Records for the task START

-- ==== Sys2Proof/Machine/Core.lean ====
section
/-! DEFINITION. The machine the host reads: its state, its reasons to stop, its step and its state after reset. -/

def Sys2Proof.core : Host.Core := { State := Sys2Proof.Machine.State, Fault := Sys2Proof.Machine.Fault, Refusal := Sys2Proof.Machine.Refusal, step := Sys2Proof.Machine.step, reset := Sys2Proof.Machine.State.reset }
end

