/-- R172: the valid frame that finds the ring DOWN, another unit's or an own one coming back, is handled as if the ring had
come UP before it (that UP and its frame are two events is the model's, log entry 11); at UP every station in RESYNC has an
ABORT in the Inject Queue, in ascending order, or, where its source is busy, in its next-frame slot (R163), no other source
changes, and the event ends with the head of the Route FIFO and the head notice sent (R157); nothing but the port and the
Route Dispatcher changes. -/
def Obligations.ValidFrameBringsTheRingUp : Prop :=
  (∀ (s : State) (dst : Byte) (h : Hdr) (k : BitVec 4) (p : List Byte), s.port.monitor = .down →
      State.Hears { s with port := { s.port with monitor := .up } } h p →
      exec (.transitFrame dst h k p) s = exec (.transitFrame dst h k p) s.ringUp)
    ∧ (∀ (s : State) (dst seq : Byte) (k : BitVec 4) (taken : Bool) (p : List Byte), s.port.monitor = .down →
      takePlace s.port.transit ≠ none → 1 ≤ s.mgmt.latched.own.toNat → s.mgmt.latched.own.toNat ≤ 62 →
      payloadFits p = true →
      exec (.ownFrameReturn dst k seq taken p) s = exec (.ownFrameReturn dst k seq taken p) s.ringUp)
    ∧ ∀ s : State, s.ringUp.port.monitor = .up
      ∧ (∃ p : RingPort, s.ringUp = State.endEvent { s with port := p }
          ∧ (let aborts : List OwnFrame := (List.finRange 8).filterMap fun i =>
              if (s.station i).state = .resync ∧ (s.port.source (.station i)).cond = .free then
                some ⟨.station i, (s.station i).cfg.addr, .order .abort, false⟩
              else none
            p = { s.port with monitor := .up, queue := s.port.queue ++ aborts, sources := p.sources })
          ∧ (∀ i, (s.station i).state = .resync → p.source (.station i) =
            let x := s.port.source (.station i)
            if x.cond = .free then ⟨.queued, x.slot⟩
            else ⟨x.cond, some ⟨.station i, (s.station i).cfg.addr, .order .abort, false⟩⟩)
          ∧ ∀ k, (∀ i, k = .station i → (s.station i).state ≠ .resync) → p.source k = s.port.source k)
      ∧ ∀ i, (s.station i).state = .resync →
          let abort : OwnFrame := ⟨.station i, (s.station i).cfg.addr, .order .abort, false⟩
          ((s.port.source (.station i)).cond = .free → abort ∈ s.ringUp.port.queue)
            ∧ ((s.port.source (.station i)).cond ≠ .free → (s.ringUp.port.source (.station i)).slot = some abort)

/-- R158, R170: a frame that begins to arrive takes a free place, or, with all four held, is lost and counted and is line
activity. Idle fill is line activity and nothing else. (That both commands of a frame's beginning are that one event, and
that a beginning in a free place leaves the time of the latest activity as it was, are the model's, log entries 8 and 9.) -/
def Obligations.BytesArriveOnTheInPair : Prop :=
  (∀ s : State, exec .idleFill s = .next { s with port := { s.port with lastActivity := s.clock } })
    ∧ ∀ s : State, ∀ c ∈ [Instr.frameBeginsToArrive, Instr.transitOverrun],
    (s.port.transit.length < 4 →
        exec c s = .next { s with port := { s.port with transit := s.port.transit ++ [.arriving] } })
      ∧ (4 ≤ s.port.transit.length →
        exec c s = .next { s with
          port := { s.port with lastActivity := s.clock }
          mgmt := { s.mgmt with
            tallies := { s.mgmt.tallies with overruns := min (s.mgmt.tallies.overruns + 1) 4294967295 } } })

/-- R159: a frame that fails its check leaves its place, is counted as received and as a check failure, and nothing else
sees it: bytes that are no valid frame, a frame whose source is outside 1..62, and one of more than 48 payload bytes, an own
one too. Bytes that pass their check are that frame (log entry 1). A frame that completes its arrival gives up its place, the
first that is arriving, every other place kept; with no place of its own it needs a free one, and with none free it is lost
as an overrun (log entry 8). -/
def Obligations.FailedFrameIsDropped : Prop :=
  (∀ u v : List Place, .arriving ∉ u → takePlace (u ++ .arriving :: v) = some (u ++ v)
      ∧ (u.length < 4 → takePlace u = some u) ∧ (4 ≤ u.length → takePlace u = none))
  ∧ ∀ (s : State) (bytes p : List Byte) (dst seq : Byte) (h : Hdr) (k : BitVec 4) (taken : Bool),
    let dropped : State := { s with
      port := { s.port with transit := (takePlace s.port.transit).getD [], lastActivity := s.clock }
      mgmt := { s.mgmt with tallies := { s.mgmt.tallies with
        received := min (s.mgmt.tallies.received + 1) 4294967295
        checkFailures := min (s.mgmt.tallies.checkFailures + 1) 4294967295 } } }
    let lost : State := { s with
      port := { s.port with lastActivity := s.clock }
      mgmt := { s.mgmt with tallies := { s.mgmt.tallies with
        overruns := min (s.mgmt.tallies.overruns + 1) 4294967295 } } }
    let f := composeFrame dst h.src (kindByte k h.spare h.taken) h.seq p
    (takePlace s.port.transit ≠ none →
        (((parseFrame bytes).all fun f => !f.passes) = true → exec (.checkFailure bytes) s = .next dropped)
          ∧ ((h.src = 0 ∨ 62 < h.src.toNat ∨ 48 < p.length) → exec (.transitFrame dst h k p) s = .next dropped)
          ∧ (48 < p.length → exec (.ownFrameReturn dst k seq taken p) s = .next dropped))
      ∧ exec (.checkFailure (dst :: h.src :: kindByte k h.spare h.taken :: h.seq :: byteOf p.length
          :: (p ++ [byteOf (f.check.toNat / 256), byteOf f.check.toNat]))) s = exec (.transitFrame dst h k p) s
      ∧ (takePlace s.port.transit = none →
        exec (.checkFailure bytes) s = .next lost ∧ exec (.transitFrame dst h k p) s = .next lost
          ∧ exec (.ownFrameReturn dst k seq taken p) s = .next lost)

Records for the task END

→ Task brief: Retype the records above, but only those lines that fall between the line containing "s.ringUp = State.endEvent" and the line containing "(∀ i, (s.station", with both of those lines included, exactly as written.

→ Exercise answer:
      ∧ (∃ p : RingPort, s.ringUp = State.endEvent { s with port := p }
          ∧ (let aborts : List OwnFrame := (List.finRange 8).filterMap fun i =>
              if (s.station i).state = .resync ∧ (s.port.source (.station i)).cond = .free then
                some ⟨.station i, (s.station i).cfg.addr, .order .abort, false⟩
              else none
            p = { s.port with monitor := .up, queue := s.port.queue ++ aborts, sources := p.sources })
          ∧ (∀ i, (s.station i).state = .resync → p.source (.station i) =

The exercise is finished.